Après la journée de la gentillesse dimanche, William Goldnadel se penche sur cette France devenue cynique et brutale.

Dimanche 13 novembre. "Journée de la gentillesse". Encore que je n’apprécie guère l’inflation de journées symboliques qui dévaluent la valeur de celles retenues institutionnellement et qui font consensus, celle-là me parait, par comparaison, moins dérisoire que celle "du drapeau" suggérée il y a peu par une autoproclamée "droite humaniste".

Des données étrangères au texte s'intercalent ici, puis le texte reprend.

-- ==== Sys2Proof/Machine/Rxw.lean ====
section
/-! DEFINITION. The wideband receiver: band gain and castling, detection, lanes and forks, noise floor, and
their commands (R114–R139, R14). -/

namespace Sys2Proof.Machine

open Sys2Proof

/-! Band gain and castling (R116–R121). -/

/-- Band of RX chain `m`: 0 for RXA0–RXA3, 1 for RXS0–RXS1. -/
def bandOfChain (m : Nat) : Nat := if m < 4 then 0 else 1

/-- Gain step g of chain `m` (R121). -/
def Dev.gainStep (d : Dev) (m : Nat) : Nat := d.rd Fld.rxwGainStatus_step m

/-- The pending castling of chain `m`. -/
def Dev.castlingOf (d : Dev) (m : Nat) : Option (Bool × Nat) := (d.rxw.gains.getD m {}).castling

/-- Replaces the gain record of chain `m`. -/
def Dev.setGain (d : Dev) (m : Nat) (g : Gain) : Dev :=
  { d with rxw := { d.rxw with gains := putAt m g d.rxw.gains } }

/-- Announces a castling of chain `m`, or clears the announcement (R119). -/
def Dev.setCastling (d : Dev) (m : Nat) (c : Option (Bool × Nat)) : Dev :=
  d.setGain m { d.rxw.gains.getD m {} with castling := c }

/-- RX chain `m` is in RECEIVE (R100). -/
def Dev.receiving (d : Dev) (m : Nat) : Bool := d.chainState m = 3

/-- A 64-sample window of chain `m` ended: `full` samples reached full scale and the peak was `peak`
hundredths of a dBFS. In AUTO mode a step down is decided (R117). -/
def gainWindowEnd (m full : Nat) (peak : Int) (d : Dev) : Dev :=
  let b := bandOfChain m
  if 6 ≤ m || !d.domUp 17 || !d.receiving m || d.rd Fld.rxwGainCfg_mode b ≠ 0 || (d.castlingOf m).isSome then d
  else
    let g := d.gainStep m
    let hi : Int := -50 * (d.rd Fld.rxwGainCfg_hi b)
    if g = 0 then d.bumpBy full Fld.rxwStatAbandon_adcClip
    else if 0 < full then d.setCastling m (some (false, min 2 g))
    else if hi ≤ peak then d.setCastling m (some (false, 1))
    else d

/-- GAIN_WINDOW_END (R117). -/
def execGainWindowEnd (m full : Nat) (peak : Int) (s : State) : Host.Outcome State Fault Refusal :=
  s.run (gainWindowEnd m full peak)

/-- A quiet interval of chain `m` ended with highest window peak `peak` hundredths of a dBFS: in AUTO mode a
step up by min(10 − g, floor((HI_TH − P_q) / 6.02 dB) − 1) is decided (R118). -/
def gainQuietIntervalEnd (m : Nat) (peak : Int) (d : Dev) : Dev :=
  let b := bandOfChain m
  if 6 ≤ m || !d.domUp 17 || !d.receiving m || d.rd Fld.rxwGainCfg_mode b ≠ 0 || (d.castlingOf m).isSome then d
  else
    let hi : Int := -50 * (d.rd Fld.rxwGainCfg_hi b)
    let lo : Int := -50 * (d.rd Fld.rxwGainCfg_lo b)
    let up : Int := (hi - peak) / 602 - 1
    let n := min (10 - d.gainStep m) up.toNat
    if lo ≤ peak || n = 0 then d else d.setCastling m (some (true, n))

/-- GAIN_QUIET_INTERVAL_END (R118). -/
def execGainQuietIntervalEnd (m : Nat) (peak : Int) (s : State) : Host.Outcome State Fault Refusal :=
  s.run (gainQuietIntervalEnd m peak)

/-- A lane that decodes on chain `m` marks the castling in its record (R119). -/
def laneCastled (m : Nat) (i : Nat) (l : Lane) : Lane :=
  let ant := if m < 4 then m else m - 4
  if (l.phase = .sync ∨ l.phase = .decode) ∧ (decide (64 ≤ i)) = (decide (4 ≤ m)) ∧ l.antMask.testBit ant
      ∧ ¬ l.lost.testBit ant then
    { l with castled := true, castleCount := satAdd l.castleCount 1 255 }
  else l

/-- A castling of chain `m` to step `t` is announced, if it changes the step. While one is announced no second decision can
come, and this one waits for its sample N (R119, step 7). -/
def Dev.castleTo (d : Dev) (t m : Nat) : Dev :=
  let g := d.gainStep m
  if (d.castlingOf m).isSome then d.setGain m { d.rxw.gains.getD m {} with manual := some t }
  else if g < t then d.setCastling m (some (true, t - g))
  else if t < g then d.setCastling m (some (false, g - t))
  else d

/-- CASTLING of chain `m` at its sample N, `frac` eighths of a tick after TMB: the step changes by n, the
status registers record it and the lanes on the chain mark it; a MANUAL castling that waited is decided (R119, R121). -/
def castling (m frac : Nat) (d : Dev) : Dev :=
  match d.castlingOf m with
  | none => d
  | some (up, n) =>
    if 6 ≤ m || !d.domUp 17 then d else
    let g := d.gainStep m
    let wait := (d.rxw.gains.getD m {}).manual
    let d := d.setGain m { d.rxw.gains.getD m {} with castling := none, manual := none, lastN := some d.tmb }
    let d := d.wr Fld.rxwGainStatus_step (if up then g + n else g - n) m
    let d := d.wr Fld.rxwGainStatus_lastN n m
    let d := d.wr Fld.rxwGainStatus_lastUp (b2n up) m
    let d := d.wr Fld.rxwGainStatus_lastFrac frac m
    let d := d.bump Fld.rxwGainStatus_castlings m
    let d := d.wr Fld.rxwGainLast_last d.tmb m
    let d := { d with rxw := { d.rxw with lanes := d.rxw.lanes.mapIdx (laneCastled m) } }
    let d := match wait with | some t => d.castleTo t m | none => d
    d.raise (0x16 + m)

La gentillesse, la bonté, valeurs déprisées par le cynisme dévastateur de la méchanceté promue médiatiquement. La France des années 60 aura ainsi basculé de Fernand Raynaud à Guy Bedos, de Tintin à un Hara-Kiri "bête et méchant ". Les ados ont troqué leurs gentils sourires d’enfants pour un rictus ironique censé être plus futé. L’idéologie dominante des années 70 a raillé la charité trop catholique qui donne bonne conscience mais n’a pas empêché, pour cause de crise, les restos du cœur à gauche. Elle a moqué "le paternalisme patronal" des Michelin et des Boussac, qu’on regrette depuis les traders branchés et sans scrupules et les seigneurs sans morale ni culture du CAC 40.

 Encore et toujours DSK. Puis-je encore dire que la presse n’est pas très gentille envers lui ?

J’ai toujours pensé publiquement, avant ses malheurs, qu’elle le surestimait moralement et intellectuellement pour me le permettre. Ainsi, je ne suis pas loin de penser que, de même que le psychorigide Alfred Dreyfus aurait fait un excellent antidreyfusard, l’ancien patron du FMI, à l’instar de ses amis politiques qui hurlaient au complot, aurait pris le parti de la femme de chambre pour peu que son violeur putatif ait été un conservateur bon teint.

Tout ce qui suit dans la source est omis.